Sending the right message, through the right channel, without losing user trust.
What can go wrong if a notification system simply calls email, SMS, and push APIs directly?
Before reading, name one user preference, one retry risk, and one duplicate risk.
Notifications combine events, preferences, queues, provider failures, idempotency, and user trust.
Notification systems look small from the outside: something happens, then a user gets notified. In reality, the system has to decide which events matter, who should receive them, which channel should be used, what the user preferences allow, and what should happen if a provider is down.
A clean first version is enough to expose the real design: receive an event, decide recipients, check preferences, create channel-specific jobs, then let channel workers send through providers. That is already much better than treating the problem like one direct email API call.
The key simplification is separating intent from delivery. Once you do that, the rest of the architecture gets much clearer.
Interviewers like notification systems because they reveal whether the candidate distinguishes event intake from delivery, respects user preferences, isolates channels with queues, handles provider failures, and retries safely without duplicates.
The stronger answer separates intent, policy, and delivery. That makes the system sound deliberate instead of ad hoc.
Notifications are just API calls to external providers.
Notifications are an orchestration pipeline with preferences, channel choice, retries, provider failures, and duplicate control.
Model event intake, preference resolution, channel queues, provider adapters, and delivery state.
| Notification choice | Good when | Weak when | Interview line |
|---|---|---|---|
| Single direct send path | The system is tiny and there is one simple channel. | Multiple channels, retries, and provider failures matter. | A direct send path is fine only for the smallest first version. |
| One queue for all notifications | Traffic is low and channel behavior is similar. | Channels have very different retry patterns, priorities, or providers. | One queue is simpler, but separate channel queues give better isolation and control. |
| Per-channel queues and workers Default | Channels fail differently and should scale or retry independently. | The system is so small the extra queues add unnecessary overhead. | Per-channel queues help me isolate failures and tune retries independently. |
| Immediate send for every event | The event is transactional and user-facing timing matters. | Many notifications could be digested, batched, or deprioritized. | I would send urgent transactional notifications immediately, but batch or digest lower-priority ones. |
| Retry with dedupe Default | Provider failures are transient and eventual delivery matters. | Retries are unsafe and duplicate protection is weak. | Retries improve delivery, but only if I can prevent duplicates cleanly. |
This is the reliability question in the chapter. Temporary provider failure is common. Duplicate user-visible sends are what destroy trust.

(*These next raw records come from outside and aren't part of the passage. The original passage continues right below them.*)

-- ==== Sys2Proof/Syntax.lean ====
section
/-! DEFINITION. The commands: one constructor per row of the table of operations and events, each with what the row leaves
to the moment or to the outside. Heads are 0–7 (HP0A to HP3B), LDs 0–15, Ley ports and Tedders 0–3, channels 0–23, balers 0–31,
Stile feeds 0 (A) and 1 (B); `line`, `page` are DPA[47:6], DPA[47:12]; `frame` is SA[47:12]; `fields` count 2 MiB. -/

namespace Sys2Proof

This is the clean routing test. One product event may produce several channel-specific attempts, each with its own failure behavior.
Do not jump straight from reading to a full answer. First see the shape, then complete part of it, then answer alone.
I would say: "The order event creates a notification job, preferences choose channels, and each channel has its own retry policy."
For ride sharing, separate urgent trip notifications from marketing or summary messages.
Answer the practice prompt with one provider failure and one duplicate-prevention strategy.
Before moving on, turn recognition into production. Close the model answer, answer from memory, then retry one small slice.
Say the chapter's core idea without looking. Then name one related idea from an earlier chapter.
Change one constraint in the practice prompt and answer again in half the time.
Use the rubric to pick one dimension below 3, then retry only that dimension.
Do not jump straight to provider calls.
Different channels fail differently and deserve independent control.
Reliability without dedupe becomes spam.